There's a small used book store in Friday Harbor that follows this pattern of "tons of obscure books." Makes a good reason to get off the ferry if you're visiting the area. Not quite as jam packed with books as the example in the OP (even though every nook and cranny is filled with paper), but you can still lose an hour or more browsing the selection.
Reminds me of Capitol Hill Books here in Washington, DC. Three floors of a tiny shop jam-packed with quality used books. Humourous hand-written genre labels, barely accepts credit cards. One of my favorite places.
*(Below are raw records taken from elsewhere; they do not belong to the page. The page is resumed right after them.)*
theorem moved_halted (st : (s.channel c).state = .playing) : ((s.moved c v h bodies).channel c).halted =
    { s.channel c with state := .cued, head := h, speed := 0, target := 0, bounce := none } := by
  simp [Channel.halted, Channel.jogLeft, st]

/-- A stop at a bound without the session ending (R82). -/
theorem cuedAtLo_stepped (size : s.runLog.entries.length ≤ 256) (st : (s.channel c).state = .playing) :
    s.subStepped ((s.moved c v h bodies).cuedAtLo c) c
      { s.channel c with state := .cued, head := h, speed := 0, target := 0, bounce := none } (s.queue c) []
      (fun a => a) (bodies ++ [.stateChanged c (s.channel c).state .cued
        ⟨(s.channel c).source, s.sourceTrain (s.channel c).source⟩ (h / 1200) .bound]) := by
  have normal := cuedAtLo_eq_played (s.moved c v h bodies) c
  rw [moved_halted_report .bound st, played_queue_self] at normal
  refine subStepped_after size normal ?_ ?_ (entriesOf_reports _) (bodiesOf_reports ..)
  · exact moved_halted st
  · rw [leaveArm_of_ne (by simp [st])]
    rfl

/-- A stop at a bound that ends the session COMPLETE (R85, R89). -/
theorem stopAtBound_stepped (size : s.runLog.entries.length ≤ 256) (room : s.roomLeft c)
    (st : (s.channel c).state = .playing) : s.subStepped ((s.moved c v h bodies).stopAtBound c n) c
      { s.channel c with state := .cued, head := h, speed := 0, target := 0, bounce := none }
      { s.queue c with session := none } (s.completedBy c n) (fun a => a)
      (bodies ++ (appendReports s.runLog.entries.length (s.completedBy c n) ++
        [.stateChanged c (s.channel c).state .cued ⟨(s.channel c).source, s.sourceTrain (s.channel c).source⟩
          (h / 1200) .endAction])) := by
  have normal := stopAtBound_eq_played (s.moved c v h bodies) c n
    (fun r hr => room r (by simpa using hr))
  have log : (s.moved c v h bodies).completedBy c n = s.completedBy c n := by simp [State.completedBy]
  rw [moved_halted_report .endAction st, played_queue_self, log] at normal
  refine subStepped_after size normal ?_ ?_ ?_ (bodiesOf_entries_reports ..)
  · exact moved_halted st
  · rw [leaveArm_of_ne (by simp [st])]
    rfl
  · rw [entriesOf_append, entriesOf_entries, entriesOf_reports, List.append_nil]

/-- A write of the channel's record alone, after a move. -/
theorem setChannel_stepped {new : Channel} (size : s.runLog.entries.length ≤ 256) :
    s.subStepped ((s.moved c v h bodies).setChannel c new) c new (s.queue c) [] (fun a => a) bodies := by
  rw [setChannel_eq_played, played_queue_self]
  exact subStepped_after_quiet size

theorem moved_stepped (size : s.runLog.entries.length ≤ 256) : s.subStepped (s.moved c v h bodies) c
    { s.channel c with speed := v, head := h } (s.queue c) [] (fun a => a) bodies :=
  subStepped_of_played size (entriesOf_reports _) (bodiesOf_reports ..)

/-- A catch-up to live (R81). -/
theorem catchUp_stepped {x : TrainId} (size : s.runLog.entries.length ≤ 256)
    (st : (s.channel c).state = .playing ∨ (s.channel c).state = .shuttle) :
    s.subStepped ((s.moved c v h bodies).catchUp c x) c
      { s.channel c with
        state := .live, head := h, speed := 1200, target := 1200, liveDelay := 0, bounce := none, edgeHold := false }
      (s.queue c) [] (fun _ => .disarmed)
      (bodies ++ [.caughtUp c x (h / 1200), .stateChanged c (s.channel c).state .live
        ⟨(s.channel c).source, s.sourceTrain (s.channel c).source⟩ (h / 1200) .catchUp]) := by
  have normal := catchUp_eq_played (s.moved c v h bodies) c x
  have changed : (s.moved c v h bodies).changeReport c ((s.moved c v h bodies).channel c).caught .catchUp =
      [.stateChanged c (s.channel c).state .live ⟨(s.channel c).source, s.sourceTrain (s.channel c).source⟩
        (h / 1200) .catchUp] := by
    rcases st with st | st <;> simp [State.changeReport, Channel.caught, st]
  rw [changed, played_queue_self] at normal
  refine subStepped_after (notes := [.report _, .report _]) size normal ?_ rfl rfl (by rw [played_channel_self]; rfl)
  rcases st with st | st <;> simp [Channel.caught, Channel.jogLeft, st]

/-- An edge hold (R83). -/
theorem holdEdge_stepped {d : Direction} (size : s.runLog.entries.length ≤ 256) :
    s.subStepped ((s.moved c v h bodies).holdEdge c d) c
      { s.channel c with head := h, speed := 0, edgeHold := true } (s.queue c) [] (fun a => a)
      (bodies ++ if (s.channel c).edgeHold then [] else [.edgeHold c (decide (d = .forward)) (h / 1200)]) := by
  have normal := holdEdge_eq_played (s.moved c v h bodies) c d
  rw [played_queue_self] at normal
  refine subStepped_after size normal ?_ rfl (entriesOf_reports _) ((bodiesOf_reports ..).trans ?_)
  · rw [played_channel_self]
  · rw [played_channel_self]

end bounds

theorem serial_at (n : Nat) : n * 1200 / 1200 = n := Nat.mul_div_cancel _ (by decide)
Looks similar to most used book stores I've been in in the past few years. And I love that they are like this - it feels good in a way I cannot quite define. The smell of pages, the wealth of words all around...I would not honestly expect them to look any other way.
My favorite little store by my house went out of business years ago. The owner explained that while he loved running the store, and books, he could sell them on eBay much easier and without the overhead of a store itself. I can't fault him in any way, but I miss that store.
Link to Flickr photoset Mark mentioned (link in post goes to Pigeon Press).
Looks like my dad's apartment.
Don't forget MacLeod's Books in Vancouver BC, a quick day-trip up from Seattle.
If the store recognizes you as a bibliophile, the really towering stacks in the basement will spontanously drop amazing finds onto your head as you pass underneath (happened to me TWICE.)
That's nice to see Un Regard Moderne here, it's one of the best book store in France (maybe in the world ?). It's an important piece of the fanzine and self-publishing ecosystem.
The most famous English-language bookstore, Shakespeare & Company, is almost that crowded. On the left bank opposite the Cathedral of Notre Dame, it's a must for any English speaking visitor, on the 2nd or 3rd day of the trip when you start getting Language Lag.